The takeaway is tech companies usually struggle with access to clinical
research, and have knowledge gaps about hospital workflow, procedures,
surgical sub-steps etc. In both of those areas clinical staff is always
needed.

I think another big part of the answer is that it will depend a lot on what
medical specialty you choose in your medical career. Some fields are much more
active then others in terms medical tech. (Cardio, Neuro, Pneumo, ENT, Sleep,
Ortho, Endocrin) Hope it helps.

------
aaavl2821
Drug development is the second biggest sector receiving VC funding after
software.
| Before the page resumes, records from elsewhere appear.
-- ==== Sys2Proof/Config.lean ====
section
/-!
DEFINITION. What an implementation fixes and the spec leaves open: constants without a body, so that no proof can
rest on a value of theirs.
-/

namespace Sys2Proof.Config

/-- The free values of the model: the `n`-th value drawn.  Every meaning that needs a value the spec leaves open draws
one by the counter `State.freeCtr` (log entry 2). -/
opaque freeValue : Nat → W64

/-- Values of the sampled signal that the spec leaves open, as a fixed function of what they depend on: two chains with the same
input and settings take the same values (R285; log entry 127). -/
opaque signalValue : List Int → W64

/-- The MSI-X table size the host has configured on a port, before its range 1 to 2,048 is applied (R95): the host sets it
in configuration space, which no row of the table writes (log entry 138). -/
opaque msixRaw : Nat → Nat

/-- The package serial number, fused (R64, R588). -/
opaque serial : W64

/-- The fused hash of the Plovum key, dword `n` of 8 (R582, R588). -/
opaque plovumHash : Nat → W32

/-- The fused delay of TRIG_IN[n] from ball to TDC, before its bounds are applied (R172). -/
opaque pinDelayRaw : Nat → Nat

/-- The length of 1,000 hk-cycles of a die in ticks, before the bounds of the HKCLK tolerance are applied (R6). -/
opaque hkPeriodRaw : Nat → Nat

/-- How fast the FPLL phase moves onto the reference after a REALIGN, in thousandths of a fine unit per µs, before its
bound is applied (R162). -/
opaque realignSlew : Nat

/-- The signature the identity key makes over a digest (R584). -/
opaque identitySignature : List Byte → List Byte

/-- The device certificate chain (R585). -/
opaque certificateChain : List Byte

/-- Cells of the boundary register; the spec says which pins it covers, not how many cells or in which order (R607). -/
opaque boundaryCells : Nat

/-- The instruction that an 8-bit TAP code other than all ones selects, as a number below 5 after reduction (R607). -/
opaque tapCode : Nat → Nat

end Sys2Proof.Config
end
Most biopharma startups are founded by PhDs and MDs

If you're interested I'm running a program called Biotech Startup School on
how to start biotech companies: [https://www.baybridgebio.com/biotech-startup-
school.html](https://www.baybridgebio.com/biotech-startup-school.html)

------
Konnstann
Anything biomedical related, we have a bunch of clinical collaborators at the
research institute I work at, plenty of tech that needs clinical expertise.

------
avaidyam
I work in digital mental health at the Division of Digital Psychiatry; perhaps
some of our projects can serve as inspiration
([https://digitalpsych.org/](https://digitalpsych.org/)).

------
probinso
NLP, Information Retrieval, and Data Discovery focused on empowering patients.
My family has been writing clinical trial search and visualization tools to
help inform kin in need

------
DoreenMichele
I moderate a small, low traffic Google Group called Health Techies. You are
welcome to join it if you wish.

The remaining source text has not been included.